WHAT YOU WILL DO ▸
Give back all of the records exactly.

TASK INPUT ▸
/-- A move counts from any state and to any state with the same status. -/
theorem SessionMove.congr {s s' t t' : State} (h : SessionMove s t) (hs : StatusKept s' s) (ht : StatusKept t t') :
    SessionMove s' t' := by
  have hss := hs.state
  obtain h | ⟨h, he, hr⟩ | ⟨hf, hst, he, hr⟩ | ⟨hf, hst, hfs, hr⟩ := h
  · exact .stays ⟨(hs.toErrorsKept.trans h.toErrorsKept).trans ht.toErrorsKept,
      ht.state.trans (h.state.trans hss), ht.released.trans (h.released.trans hs.released)⟩
  · exact .sends (by rwa [ht.state, ← hss]) ((hs.toErrorsKept.trans he).trans ht.toErrorsKept)
      (ht.released.trans (hr.trans hs.released))
  · exact .completes (hss ▸ hf) (ht.state.trans hst) ((hs.toErrorsKept.trans he).trans ht.toErrorsKept)
      (ht.released.trans hr)
  · exact .fails (hss ▸ hf) (ht.state.trans hst) (ht.failState.trans (hfs.trans hss)) (ht.released.trans hr)

theorem SessionMove.stateStep {s t : State} (h : SessionMove s t) : stateStep s.state t.state = true := by
  obtain h | ⟨⟨hs, ht⟩ | ⟨hs, ht⟩, -, -⟩ | ⟨hs, ht, -, -⟩ | ⟨hs, ht, -, -⟩ := h
  · simp [Safety.stateStep, h.state]
  · rw [hs, ht]; rfl
  · rw [hs, ht]; rfl
  · obtain hs | hs := inSession_iff.1 hs <;> rw [hs, ht] <;> rfl
  · rw [ht]
    cases hu : s.state <;> simp [hu, UploadState.terminal] at hs <;> rfl

theorem sessionMove_of_emitFrame {lv : Level} {cmd : Byte} {p : Payload} {s t : State}
    (h : emitFrame lv cmd p s = .next t) : SessionMove s t :=
  .stays (statusKept_of_sessionKept (sessionKept_of_emitFrame h))

theorem sessionMove_complete {s : State} (h : s.state.inSession = true) : SessionMove s (complete s) :=
  .completes h rfl ⟨rfl, rfl, rfl, rfl⟩ rfl

theorem sessionMove_raise {s : State} {e : UploadError} (h : s.state.terminal = false) : SessionMove s (raise e s) :=
  .fails h rfl rfl rfl

theorem sessionMove_startSession {lv : Level} {s t : State} (h : startSession lv s = .next t) : SessionMove s t := by
  obtain ⟨-, rfl⟩ | ⟨hs, -, -, rfl⟩ | ⟨hs, -, -, u, hu, rfl⟩ := startSession_next h
  · exact .stays (.refl t)
  · exact sessionMove_raise (by rw [hs]; rfl)
  · obtain ⟨he, -, hr⟩ := statusKept_of_sessionKept (sessionKept_of_emitFrame hu)
    exact .sends (.inl ⟨hs, rfl⟩) ⟨he.errKind, he.failState, he.errCode, he.errBlock⟩ hr

theorem sessionMove_onSuccess {lv : Level} {s t : State} (h : onSuccess lv s = .next t) : SessionMove s t := by
  obtain ⟨-, rfl⟩ | ⟨hs, -, rfl⟩ | ⟨hs, -, u, hu, rfl⟩ | ⟨-, -, hu⟩ | ⟨hs, -, rfl⟩ := onSuccess_next h
  · exact .stays (.refl t)
  · exact sessionMove_complete (inSession_iff.2 (.inl hs))
  · obtain ⟨he, -, hr⟩ := statusKept_of_sessionKept (sessionKept_of_emitFrame hu)
    exact .sends (.inr ⟨hs, rfl⟩) ⟨he.errKind, he.failState, he.errCode, he.errBlock⟩ hr
  · exact (sessionMove_of_emitFrame hu).congr (statusKept_atBlock _ s) (.refl t)
  · exact sessionMove_complete (inSession_iff.2 (.inr hs))

/-- A link event moves STATE by its transition, open window or not (R174 to R181). -/
theorem sessionMove_takeEvent {lv : Level} {r : AckResponse} {s t : State} (h : takeEvent lv r s = .next t) :
    SessionMove s t := by
  have hmove : SessionMove (closeWindow s) t := by
    obtain ⟨-, h⟩ | ⟨-, h⟩ | ⟨c, -, -, h⟩ := takeEvent_next h
    · obtain ⟨-, rfl⟩ | ⟨hs, rfl⟩ | ⟨hs, rfl⟩ := onTimeout_next h
      · exact .stays (.refl _)
      · exact sessionMove_raise (by rw [hs]; rfl)
      · exact sessionMove_raise (by rw [hs]; rfl)
    · exact sessionMove_onSuccess h
    · obtain ⟨-, rfl⟩ | ⟨hs, rfl⟩ | ⟨hs, rfl⟩ := onErrorCode_next h
      · exact .stays (.refl _)
      · exact sessionMove_raise (by rw [hs]; rfl)
      · exact sessionMove_raise (by rw [hs]; rfl)
  exact hmove.congr (statusKept_closeWindow s) (.refl t)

WORKED SOLUTION ▸
/-- A move counts from any state and to any state with the same status. -/
theorem SessionMove.congr {s s' t t' : State} (h : SessionMove s t) (hs : StatusKept s' s) (ht : StatusKept t t') :
    SessionMove s' t' := by
  have hss := hs.state
  obtain h | ⟨h, he, hr⟩ | ⟨hf, hst, he, hr⟩ | ⟨hf, hst, hfs, hr⟩ := h
  · exact .stays ⟨(hs.toErrorsKept.trans h.toErrorsKept).trans ht.toErrorsKept,
      ht.state.trans (h.state.trans hss), ht.released.trans (h.released.trans hs.released)⟩
  · exact .sends (by rwa [ht.state, ← hss]) ((hs.toErrorsKept.trans he).trans ht.toErrorsKept)
      (ht.released.trans (hr.trans hs.released))
  · exact .completes (hss ▸ hf) (ht.state.trans hst) ((hs.toErrorsKept.trans he).trans ht.toErrorsKept)
      (ht.released.trans hr)
  · exact .fails (hss ▸ hf) (ht.state.trans hst) (ht.failState.trans (hfs.trans hss)) (ht.released.trans hr)

theorem SessionMove.stateStep {s t : State} (h : SessionMove s t) : stateStep s.state t.state = true := by
  obtain h | ⟨⟨hs, ht⟩ | ⟨hs, ht⟩, -, -⟩ | ⟨hs, ht, -, -⟩ | ⟨hs, ht, -, -⟩ := h
  · simp [Safety.stateStep, h.state]
  · rw [hs, ht]; rfl
  · rw [hs, ht]; rfl
  · obtain hs | hs := inSession_iff.1 hs <;> rw [hs, ht] <;> rfl
  · rw [ht]
    cases hu : s.state <;> simp [hu, UploadState.terminal] at hs <;> rfl

theorem sessionMove_of_emitFrame {lv : Level} {cmd : Byte} {p : Payload} {s t : State}
    (h : emitFrame lv cmd p s = .next t) : SessionMove s t :=
  .stays (statusKept_of_sessionKept (sessionKept_of_emitFrame h))

theorem sessionMove_complete {s : State} (h : s.state.inSession = true) : SessionMove s (complete s) :=
  .completes h rfl ⟨rfl, rfl, rfl, rfl⟩ rfl

theorem sessionMove_raise {s : State} {e : UploadError} (h : s.state.terminal = false) : SessionMove s (raise e s) :=
  .fails h rfl rfl rfl

theorem sessionMove_startSession {lv : Level} {s t : State} (h : startSession lv s = .next t) : SessionMove s t := by
  obtain ⟨-, rfl⟩ | ⟨hs, -, -, rfl⟩ | ⟨hs, -, -, u, hu, rfl⟩ := startSession_next h
  · exact .stays (.refl t)
  · exact sessionMove_raise (by rw [hs]; rfl)
  · obtain ⟨he, -, hr⟩ := statusKept_of_sessionKept (sessionKept_of_emitFrame hu)
    exact .sends (.inl ⟨hs, rfl⟩) ⟨he.errKind, he.failState, he.errCode, he.errBlock⟩ hr

theorem sessionMove_onSuccess {lv : Level} {s t : State} (h : onSuccess lv s = .next t) : SessionMove s t := by
  obtain ⟨-, rfl⟩ | ⟨hs, -, rfl⟩ | ⟨hs, -, u, hu, rfl⟩ | ⟨-, -, hu⟩ | ⟨hs, -, rfl⟩ := onSuccess_next h
  · exact .stays (.refl t)
  · exact sessionMove_complete (inSession_iff.2 (.inl hs))
  · obtain ⟨he, -, hr⟩ := statusKept_of_sessionKept (sessionKept_of_emitFrame hu)
    exact .sends (.inr ⟨hs, rfl⟩) ⟨he.errKind, he.failState, he.errCode, he.errBlock⟩ hr
  · exact (sessionMove_of_emitFrame hu).congr (statusKept_atBlock _ s) (.refl t)
  · exact sessionMove_complete (inSession_iff.2 (.inr hs))

/-- A link event moves STATE by its transition, open window or not (R174 to R181). -/
theorem sessionMove_takeEvent {lv : Level} {r : AckResponse} {s t : State} (h : takeEvent lv r s = .next t) :
    SessionMove s t := by
  have hmove : SessionMove (closeWindow s) t := by
    obtain ⟨-, h⟩ | ⟨-, h⟩ | ⟨c, -, -, h⟩ := takeEvent_next h
    · obtain ⟨-, rfl⟩ | ⟨hs, rfl⟩ | ⟨hs, rfl⟩ := onTimeout_next h
      · exact .stays (.refl _)
      · exact sessionMove_raise (by rw [hs]; rfl)
      · exact sessionMove_raise (by rw [hs]; rfl)
    · exact sessionMove_onSuccess h
    · obtain ⟨-, rfl⟩ | ⟨hs, rfl⟩ | ⟨hs, rfl⟩ := onErrorCode_next h
      · exact .stays (.refl _)
      · exact sessionMove_raise (by rw [hs]; rfl)
      · exact sessionMove_raise (by rw [hs]; rfl)
  exact hmove.congr (statusKept_closeWindow s) (.refl t)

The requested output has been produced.